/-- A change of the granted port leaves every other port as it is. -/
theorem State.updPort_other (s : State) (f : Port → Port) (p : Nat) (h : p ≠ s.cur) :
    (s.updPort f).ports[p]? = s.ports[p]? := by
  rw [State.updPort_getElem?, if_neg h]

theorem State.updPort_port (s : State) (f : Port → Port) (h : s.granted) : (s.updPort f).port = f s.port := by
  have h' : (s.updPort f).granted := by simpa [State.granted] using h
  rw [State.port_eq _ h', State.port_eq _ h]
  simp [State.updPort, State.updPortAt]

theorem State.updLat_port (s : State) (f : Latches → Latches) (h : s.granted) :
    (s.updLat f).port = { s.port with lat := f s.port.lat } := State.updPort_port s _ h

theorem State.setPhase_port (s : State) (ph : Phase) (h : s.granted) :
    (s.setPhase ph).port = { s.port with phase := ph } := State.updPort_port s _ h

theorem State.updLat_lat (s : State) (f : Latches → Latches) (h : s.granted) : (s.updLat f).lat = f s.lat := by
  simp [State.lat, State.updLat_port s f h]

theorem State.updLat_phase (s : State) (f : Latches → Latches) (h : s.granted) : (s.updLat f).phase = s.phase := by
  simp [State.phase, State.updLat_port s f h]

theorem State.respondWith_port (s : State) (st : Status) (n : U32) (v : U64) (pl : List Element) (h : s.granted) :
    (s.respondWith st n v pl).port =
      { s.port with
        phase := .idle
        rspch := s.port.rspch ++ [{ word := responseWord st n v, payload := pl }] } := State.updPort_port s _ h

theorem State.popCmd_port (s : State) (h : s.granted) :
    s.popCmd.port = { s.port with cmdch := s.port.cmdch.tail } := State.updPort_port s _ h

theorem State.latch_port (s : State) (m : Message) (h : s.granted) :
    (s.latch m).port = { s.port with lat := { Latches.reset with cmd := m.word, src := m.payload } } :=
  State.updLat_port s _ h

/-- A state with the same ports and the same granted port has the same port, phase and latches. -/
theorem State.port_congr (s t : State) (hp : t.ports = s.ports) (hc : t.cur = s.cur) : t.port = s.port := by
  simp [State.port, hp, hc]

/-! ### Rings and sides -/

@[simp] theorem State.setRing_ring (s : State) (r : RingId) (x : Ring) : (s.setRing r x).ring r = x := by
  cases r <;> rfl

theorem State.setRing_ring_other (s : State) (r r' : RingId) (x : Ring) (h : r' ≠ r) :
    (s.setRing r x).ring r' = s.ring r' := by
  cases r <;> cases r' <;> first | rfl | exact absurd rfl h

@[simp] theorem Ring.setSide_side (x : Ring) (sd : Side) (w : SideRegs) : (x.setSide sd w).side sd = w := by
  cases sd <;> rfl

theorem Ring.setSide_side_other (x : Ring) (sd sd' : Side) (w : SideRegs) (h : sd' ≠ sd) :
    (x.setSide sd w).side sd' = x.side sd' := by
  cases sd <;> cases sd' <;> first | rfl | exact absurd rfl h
* * *
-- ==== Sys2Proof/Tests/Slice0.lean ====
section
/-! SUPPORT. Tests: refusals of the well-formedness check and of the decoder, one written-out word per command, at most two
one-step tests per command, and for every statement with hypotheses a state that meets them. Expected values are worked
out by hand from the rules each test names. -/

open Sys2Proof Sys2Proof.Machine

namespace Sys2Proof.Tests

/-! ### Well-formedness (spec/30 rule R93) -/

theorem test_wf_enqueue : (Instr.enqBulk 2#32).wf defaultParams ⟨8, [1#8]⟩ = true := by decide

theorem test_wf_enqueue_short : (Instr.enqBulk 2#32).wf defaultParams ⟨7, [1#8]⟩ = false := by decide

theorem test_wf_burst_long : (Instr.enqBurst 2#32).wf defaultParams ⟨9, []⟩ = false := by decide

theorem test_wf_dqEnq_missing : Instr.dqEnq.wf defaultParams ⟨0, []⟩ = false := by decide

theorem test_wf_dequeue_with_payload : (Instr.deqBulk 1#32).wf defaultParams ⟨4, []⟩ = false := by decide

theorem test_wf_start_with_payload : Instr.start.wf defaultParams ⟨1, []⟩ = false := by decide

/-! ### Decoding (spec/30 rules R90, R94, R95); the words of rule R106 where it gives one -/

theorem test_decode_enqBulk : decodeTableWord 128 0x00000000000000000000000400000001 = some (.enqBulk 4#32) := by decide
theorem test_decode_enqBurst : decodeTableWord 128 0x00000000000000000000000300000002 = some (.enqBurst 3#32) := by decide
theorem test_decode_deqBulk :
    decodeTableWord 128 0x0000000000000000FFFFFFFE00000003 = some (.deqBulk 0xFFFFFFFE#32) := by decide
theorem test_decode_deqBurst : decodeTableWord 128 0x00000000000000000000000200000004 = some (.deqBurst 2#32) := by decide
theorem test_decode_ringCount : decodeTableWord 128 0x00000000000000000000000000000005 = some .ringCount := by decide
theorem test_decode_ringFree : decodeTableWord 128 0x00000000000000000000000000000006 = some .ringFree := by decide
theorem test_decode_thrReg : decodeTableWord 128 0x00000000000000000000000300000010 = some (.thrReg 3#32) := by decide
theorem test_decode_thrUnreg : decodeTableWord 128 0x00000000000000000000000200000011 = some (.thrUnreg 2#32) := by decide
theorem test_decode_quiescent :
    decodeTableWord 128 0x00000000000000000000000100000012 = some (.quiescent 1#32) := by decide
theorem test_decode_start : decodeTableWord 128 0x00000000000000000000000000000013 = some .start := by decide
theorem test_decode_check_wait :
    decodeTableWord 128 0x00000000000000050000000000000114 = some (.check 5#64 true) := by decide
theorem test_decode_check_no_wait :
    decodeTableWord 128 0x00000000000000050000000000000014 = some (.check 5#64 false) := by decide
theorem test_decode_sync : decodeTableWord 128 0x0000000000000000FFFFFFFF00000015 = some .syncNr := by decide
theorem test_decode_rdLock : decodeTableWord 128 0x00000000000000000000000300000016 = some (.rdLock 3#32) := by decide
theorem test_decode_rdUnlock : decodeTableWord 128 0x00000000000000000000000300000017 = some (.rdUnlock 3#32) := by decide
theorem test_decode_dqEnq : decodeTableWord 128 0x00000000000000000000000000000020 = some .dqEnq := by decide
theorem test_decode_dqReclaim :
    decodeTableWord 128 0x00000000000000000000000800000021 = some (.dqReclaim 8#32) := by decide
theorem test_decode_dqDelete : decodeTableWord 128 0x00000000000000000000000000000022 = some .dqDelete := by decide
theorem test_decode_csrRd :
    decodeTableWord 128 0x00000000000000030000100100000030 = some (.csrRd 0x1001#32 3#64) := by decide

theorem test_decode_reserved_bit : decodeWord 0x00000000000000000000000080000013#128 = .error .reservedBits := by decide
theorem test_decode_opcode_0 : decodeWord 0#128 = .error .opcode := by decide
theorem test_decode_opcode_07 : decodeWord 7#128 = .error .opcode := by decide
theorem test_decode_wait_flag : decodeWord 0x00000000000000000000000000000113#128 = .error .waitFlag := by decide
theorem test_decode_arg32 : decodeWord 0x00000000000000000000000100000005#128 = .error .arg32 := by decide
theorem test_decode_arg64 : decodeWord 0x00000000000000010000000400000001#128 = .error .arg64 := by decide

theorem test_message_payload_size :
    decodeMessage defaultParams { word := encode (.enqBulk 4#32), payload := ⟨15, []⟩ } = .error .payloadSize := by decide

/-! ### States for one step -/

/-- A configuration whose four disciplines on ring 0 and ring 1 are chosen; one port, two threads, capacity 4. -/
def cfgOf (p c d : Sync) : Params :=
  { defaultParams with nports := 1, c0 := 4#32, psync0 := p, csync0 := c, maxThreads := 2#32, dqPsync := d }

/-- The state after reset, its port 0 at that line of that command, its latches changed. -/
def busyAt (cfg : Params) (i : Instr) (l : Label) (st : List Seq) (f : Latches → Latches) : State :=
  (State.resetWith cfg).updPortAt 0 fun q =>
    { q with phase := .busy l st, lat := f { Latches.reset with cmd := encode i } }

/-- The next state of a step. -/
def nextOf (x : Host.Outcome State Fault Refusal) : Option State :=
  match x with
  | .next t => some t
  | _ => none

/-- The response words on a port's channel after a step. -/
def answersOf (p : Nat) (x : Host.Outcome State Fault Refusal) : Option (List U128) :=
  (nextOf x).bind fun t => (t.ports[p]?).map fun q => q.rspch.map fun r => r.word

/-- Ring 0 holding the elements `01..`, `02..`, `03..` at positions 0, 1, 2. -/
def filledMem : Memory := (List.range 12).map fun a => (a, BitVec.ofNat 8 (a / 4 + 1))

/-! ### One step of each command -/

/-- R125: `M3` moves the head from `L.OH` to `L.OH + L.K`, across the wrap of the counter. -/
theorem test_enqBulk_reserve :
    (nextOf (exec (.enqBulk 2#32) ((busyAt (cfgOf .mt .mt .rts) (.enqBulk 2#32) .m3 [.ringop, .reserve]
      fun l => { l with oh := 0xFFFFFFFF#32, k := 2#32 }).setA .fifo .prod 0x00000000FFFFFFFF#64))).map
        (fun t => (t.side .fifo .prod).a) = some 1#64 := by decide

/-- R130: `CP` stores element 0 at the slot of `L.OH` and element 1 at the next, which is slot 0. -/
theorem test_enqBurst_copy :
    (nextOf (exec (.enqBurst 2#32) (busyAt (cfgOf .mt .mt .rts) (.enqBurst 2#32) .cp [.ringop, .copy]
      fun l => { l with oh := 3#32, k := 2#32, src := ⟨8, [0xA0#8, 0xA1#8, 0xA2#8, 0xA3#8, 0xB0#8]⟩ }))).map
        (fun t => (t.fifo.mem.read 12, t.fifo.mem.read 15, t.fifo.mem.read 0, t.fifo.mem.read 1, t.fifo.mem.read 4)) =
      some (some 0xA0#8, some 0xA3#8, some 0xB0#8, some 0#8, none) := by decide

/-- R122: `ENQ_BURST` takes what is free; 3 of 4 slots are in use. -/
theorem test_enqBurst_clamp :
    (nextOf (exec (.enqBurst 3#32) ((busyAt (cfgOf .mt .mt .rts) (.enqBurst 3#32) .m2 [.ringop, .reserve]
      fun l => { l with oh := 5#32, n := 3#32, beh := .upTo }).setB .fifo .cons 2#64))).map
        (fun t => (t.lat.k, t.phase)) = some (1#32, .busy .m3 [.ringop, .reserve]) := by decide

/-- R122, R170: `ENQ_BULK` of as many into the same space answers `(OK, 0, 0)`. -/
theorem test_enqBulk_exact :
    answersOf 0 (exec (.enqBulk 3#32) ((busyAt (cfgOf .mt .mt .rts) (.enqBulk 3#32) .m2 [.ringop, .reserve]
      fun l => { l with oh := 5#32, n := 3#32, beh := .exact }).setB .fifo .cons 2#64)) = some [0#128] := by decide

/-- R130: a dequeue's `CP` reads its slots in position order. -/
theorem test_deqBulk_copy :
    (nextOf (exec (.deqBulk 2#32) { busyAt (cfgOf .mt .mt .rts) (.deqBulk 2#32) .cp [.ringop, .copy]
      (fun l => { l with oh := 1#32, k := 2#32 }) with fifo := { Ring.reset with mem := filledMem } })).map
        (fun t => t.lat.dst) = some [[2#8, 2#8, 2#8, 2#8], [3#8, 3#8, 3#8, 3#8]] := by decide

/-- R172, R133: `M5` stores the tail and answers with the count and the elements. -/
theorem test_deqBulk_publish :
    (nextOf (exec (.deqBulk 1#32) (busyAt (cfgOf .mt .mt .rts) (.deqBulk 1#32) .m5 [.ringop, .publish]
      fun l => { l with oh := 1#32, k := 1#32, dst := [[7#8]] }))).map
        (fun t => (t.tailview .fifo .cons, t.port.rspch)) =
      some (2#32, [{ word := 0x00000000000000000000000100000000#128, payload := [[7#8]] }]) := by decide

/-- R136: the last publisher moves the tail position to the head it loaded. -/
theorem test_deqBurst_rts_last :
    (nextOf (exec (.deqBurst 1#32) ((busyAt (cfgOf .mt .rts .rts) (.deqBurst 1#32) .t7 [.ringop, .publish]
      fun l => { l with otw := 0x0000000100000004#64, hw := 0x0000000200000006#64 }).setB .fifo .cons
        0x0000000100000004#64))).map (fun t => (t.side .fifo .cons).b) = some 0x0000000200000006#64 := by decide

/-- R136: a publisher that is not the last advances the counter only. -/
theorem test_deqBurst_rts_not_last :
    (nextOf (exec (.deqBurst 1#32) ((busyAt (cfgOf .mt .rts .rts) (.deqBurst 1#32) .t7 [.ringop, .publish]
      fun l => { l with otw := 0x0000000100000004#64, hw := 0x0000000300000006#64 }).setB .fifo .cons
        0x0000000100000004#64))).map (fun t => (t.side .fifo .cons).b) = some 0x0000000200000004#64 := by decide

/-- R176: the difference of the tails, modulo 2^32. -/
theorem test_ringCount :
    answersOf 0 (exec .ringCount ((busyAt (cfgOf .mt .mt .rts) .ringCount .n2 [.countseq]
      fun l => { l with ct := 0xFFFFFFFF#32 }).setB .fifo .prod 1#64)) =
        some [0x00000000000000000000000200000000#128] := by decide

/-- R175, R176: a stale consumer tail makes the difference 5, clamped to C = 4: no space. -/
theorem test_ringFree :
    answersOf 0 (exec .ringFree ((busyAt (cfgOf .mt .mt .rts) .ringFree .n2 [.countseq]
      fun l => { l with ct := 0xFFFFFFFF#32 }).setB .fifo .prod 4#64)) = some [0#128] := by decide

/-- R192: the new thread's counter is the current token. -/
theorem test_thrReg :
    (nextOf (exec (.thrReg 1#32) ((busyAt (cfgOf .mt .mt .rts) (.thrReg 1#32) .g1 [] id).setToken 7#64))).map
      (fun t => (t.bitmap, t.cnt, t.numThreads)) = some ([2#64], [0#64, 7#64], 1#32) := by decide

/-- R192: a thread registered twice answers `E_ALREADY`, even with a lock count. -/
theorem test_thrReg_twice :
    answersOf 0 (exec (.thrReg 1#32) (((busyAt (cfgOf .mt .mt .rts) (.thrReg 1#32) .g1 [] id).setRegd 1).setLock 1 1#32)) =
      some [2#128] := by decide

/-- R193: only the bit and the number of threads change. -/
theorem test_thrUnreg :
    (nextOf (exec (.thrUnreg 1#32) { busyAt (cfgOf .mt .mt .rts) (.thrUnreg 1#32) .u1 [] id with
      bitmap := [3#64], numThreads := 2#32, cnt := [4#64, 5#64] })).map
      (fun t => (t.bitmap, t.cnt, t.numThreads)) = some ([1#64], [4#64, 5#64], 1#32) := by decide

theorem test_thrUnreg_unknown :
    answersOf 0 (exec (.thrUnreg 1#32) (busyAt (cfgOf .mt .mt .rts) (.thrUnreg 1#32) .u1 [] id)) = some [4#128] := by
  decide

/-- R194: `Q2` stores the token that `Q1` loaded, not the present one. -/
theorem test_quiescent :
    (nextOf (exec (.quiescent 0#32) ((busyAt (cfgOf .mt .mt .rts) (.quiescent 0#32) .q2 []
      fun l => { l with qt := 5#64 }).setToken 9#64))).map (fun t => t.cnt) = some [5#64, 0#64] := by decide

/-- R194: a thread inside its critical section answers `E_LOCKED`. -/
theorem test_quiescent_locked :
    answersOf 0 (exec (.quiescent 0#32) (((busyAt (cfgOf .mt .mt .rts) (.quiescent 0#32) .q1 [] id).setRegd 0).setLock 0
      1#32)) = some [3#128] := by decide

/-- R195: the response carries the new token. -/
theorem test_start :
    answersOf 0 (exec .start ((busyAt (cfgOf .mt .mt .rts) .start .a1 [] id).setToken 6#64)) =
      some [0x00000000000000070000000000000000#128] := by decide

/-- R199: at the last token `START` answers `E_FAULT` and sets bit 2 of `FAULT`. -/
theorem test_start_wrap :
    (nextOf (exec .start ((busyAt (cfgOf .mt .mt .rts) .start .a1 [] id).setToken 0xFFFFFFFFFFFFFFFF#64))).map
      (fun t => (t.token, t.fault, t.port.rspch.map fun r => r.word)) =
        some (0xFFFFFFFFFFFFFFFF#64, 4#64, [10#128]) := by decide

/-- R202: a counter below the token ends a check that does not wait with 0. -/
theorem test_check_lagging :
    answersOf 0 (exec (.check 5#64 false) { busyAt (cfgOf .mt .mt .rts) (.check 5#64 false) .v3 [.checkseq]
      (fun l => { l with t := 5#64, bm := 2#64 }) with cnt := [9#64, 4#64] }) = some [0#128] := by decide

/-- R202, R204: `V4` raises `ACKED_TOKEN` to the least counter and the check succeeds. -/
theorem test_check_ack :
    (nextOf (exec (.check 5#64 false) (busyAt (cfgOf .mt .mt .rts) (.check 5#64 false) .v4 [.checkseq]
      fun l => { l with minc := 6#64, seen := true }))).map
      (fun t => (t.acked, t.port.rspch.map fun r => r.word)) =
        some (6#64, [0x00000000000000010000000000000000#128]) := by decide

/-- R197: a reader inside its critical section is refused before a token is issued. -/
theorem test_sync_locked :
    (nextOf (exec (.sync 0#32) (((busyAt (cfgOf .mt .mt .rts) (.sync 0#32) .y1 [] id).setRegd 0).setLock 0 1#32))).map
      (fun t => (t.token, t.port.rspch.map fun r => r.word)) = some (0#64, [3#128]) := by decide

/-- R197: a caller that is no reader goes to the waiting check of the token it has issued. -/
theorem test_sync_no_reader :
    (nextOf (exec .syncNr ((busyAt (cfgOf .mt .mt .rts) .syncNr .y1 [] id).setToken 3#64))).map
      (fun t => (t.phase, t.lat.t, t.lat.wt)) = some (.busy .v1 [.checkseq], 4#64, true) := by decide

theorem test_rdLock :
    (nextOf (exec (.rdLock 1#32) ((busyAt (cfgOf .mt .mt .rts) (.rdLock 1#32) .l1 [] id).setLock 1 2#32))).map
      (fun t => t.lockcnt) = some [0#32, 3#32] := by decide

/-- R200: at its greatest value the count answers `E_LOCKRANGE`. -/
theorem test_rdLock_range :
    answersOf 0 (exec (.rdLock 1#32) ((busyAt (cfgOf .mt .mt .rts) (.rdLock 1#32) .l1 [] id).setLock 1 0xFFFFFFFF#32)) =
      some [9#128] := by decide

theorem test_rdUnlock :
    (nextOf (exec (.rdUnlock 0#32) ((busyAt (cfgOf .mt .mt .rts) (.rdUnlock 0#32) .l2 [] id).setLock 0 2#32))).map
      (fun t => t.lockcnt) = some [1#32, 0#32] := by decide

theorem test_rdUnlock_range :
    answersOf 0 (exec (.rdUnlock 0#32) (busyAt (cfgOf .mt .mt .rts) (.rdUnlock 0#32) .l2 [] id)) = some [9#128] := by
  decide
---
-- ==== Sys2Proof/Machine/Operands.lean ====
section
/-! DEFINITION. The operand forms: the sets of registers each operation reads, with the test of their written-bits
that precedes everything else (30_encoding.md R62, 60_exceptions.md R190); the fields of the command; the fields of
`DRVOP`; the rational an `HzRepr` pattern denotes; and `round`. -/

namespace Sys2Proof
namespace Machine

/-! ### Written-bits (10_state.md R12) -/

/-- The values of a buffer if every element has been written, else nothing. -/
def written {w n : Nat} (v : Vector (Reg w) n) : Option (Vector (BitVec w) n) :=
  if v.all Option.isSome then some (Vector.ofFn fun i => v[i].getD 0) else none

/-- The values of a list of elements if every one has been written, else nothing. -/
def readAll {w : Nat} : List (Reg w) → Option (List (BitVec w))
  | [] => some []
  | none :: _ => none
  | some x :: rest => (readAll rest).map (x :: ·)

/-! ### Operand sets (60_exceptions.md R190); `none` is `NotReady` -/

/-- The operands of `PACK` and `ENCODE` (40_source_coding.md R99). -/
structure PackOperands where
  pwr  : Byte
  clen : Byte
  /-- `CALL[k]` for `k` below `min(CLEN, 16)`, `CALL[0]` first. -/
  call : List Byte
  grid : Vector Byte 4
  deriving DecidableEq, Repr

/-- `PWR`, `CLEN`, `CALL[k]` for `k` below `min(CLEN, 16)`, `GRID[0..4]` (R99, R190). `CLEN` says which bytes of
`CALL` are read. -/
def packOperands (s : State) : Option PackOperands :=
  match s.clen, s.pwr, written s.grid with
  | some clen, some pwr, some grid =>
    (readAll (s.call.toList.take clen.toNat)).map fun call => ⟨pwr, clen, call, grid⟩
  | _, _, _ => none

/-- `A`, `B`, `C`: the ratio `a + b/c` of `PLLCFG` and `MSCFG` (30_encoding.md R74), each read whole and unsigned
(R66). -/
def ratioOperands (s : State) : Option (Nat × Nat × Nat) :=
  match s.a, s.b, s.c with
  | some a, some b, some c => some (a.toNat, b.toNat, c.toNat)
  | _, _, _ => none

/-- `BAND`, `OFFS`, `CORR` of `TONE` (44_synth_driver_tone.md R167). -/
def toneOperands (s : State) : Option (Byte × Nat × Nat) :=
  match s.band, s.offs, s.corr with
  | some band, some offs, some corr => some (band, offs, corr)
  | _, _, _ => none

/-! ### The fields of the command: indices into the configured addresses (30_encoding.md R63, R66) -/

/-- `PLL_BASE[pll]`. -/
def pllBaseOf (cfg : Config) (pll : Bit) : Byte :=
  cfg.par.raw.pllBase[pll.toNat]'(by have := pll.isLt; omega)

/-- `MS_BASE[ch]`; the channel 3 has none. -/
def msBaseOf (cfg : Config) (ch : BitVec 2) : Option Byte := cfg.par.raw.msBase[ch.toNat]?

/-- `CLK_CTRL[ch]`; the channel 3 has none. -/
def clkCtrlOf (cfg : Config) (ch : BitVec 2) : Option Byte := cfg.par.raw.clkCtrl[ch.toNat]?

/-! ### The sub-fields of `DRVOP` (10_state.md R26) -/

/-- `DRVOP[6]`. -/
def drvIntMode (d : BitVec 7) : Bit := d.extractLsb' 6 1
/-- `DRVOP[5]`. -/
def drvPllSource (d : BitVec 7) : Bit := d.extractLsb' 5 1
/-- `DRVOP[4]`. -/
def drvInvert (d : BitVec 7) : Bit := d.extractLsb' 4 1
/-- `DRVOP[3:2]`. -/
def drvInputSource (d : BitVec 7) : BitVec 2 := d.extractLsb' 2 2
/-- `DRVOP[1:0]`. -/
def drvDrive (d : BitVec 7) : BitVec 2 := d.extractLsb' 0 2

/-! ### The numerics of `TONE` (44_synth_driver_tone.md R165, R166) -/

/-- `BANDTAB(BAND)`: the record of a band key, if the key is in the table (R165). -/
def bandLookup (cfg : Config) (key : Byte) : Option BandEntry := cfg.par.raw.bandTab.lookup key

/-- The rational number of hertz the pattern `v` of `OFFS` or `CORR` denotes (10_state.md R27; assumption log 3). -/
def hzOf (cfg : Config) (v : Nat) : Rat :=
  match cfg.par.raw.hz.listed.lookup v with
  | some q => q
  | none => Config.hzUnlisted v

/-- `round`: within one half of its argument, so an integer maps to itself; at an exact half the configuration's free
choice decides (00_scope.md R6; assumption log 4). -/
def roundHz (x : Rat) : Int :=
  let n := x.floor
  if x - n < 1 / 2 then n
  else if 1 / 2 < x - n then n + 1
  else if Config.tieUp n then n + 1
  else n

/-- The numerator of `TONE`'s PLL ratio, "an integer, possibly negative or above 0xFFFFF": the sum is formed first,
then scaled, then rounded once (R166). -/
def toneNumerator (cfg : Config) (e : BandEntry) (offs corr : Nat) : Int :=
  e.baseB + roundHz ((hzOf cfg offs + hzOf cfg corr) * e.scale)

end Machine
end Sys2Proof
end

◆ **GOAL OF THE EXERCISE**
Look above for the line that contains "as it is. -/". Starting there, transcribe every line exactly until you have copied the line that contains "have h' : (s.updPort".

◆ **SOLUTION TO THIS PROBLEM**
/-- A change of the granted port leaves every other port as it is. -/
theorem State.updPort_other (s : State) (f : Port → Port) (p : Nat) (h : p ≠ s.cur) :
    (s.updPort f).ports[p]? = s.ports[p]? := by
  rw [State.updPort_getElem?, if_neg h]

theorem State.updPort_port (s : State) (f : Port → Port) (h : s.granted) : (s.updPort f).port = f s.port := by
  have h' : (s.updPort f).granted := by simpa [State.granted] using h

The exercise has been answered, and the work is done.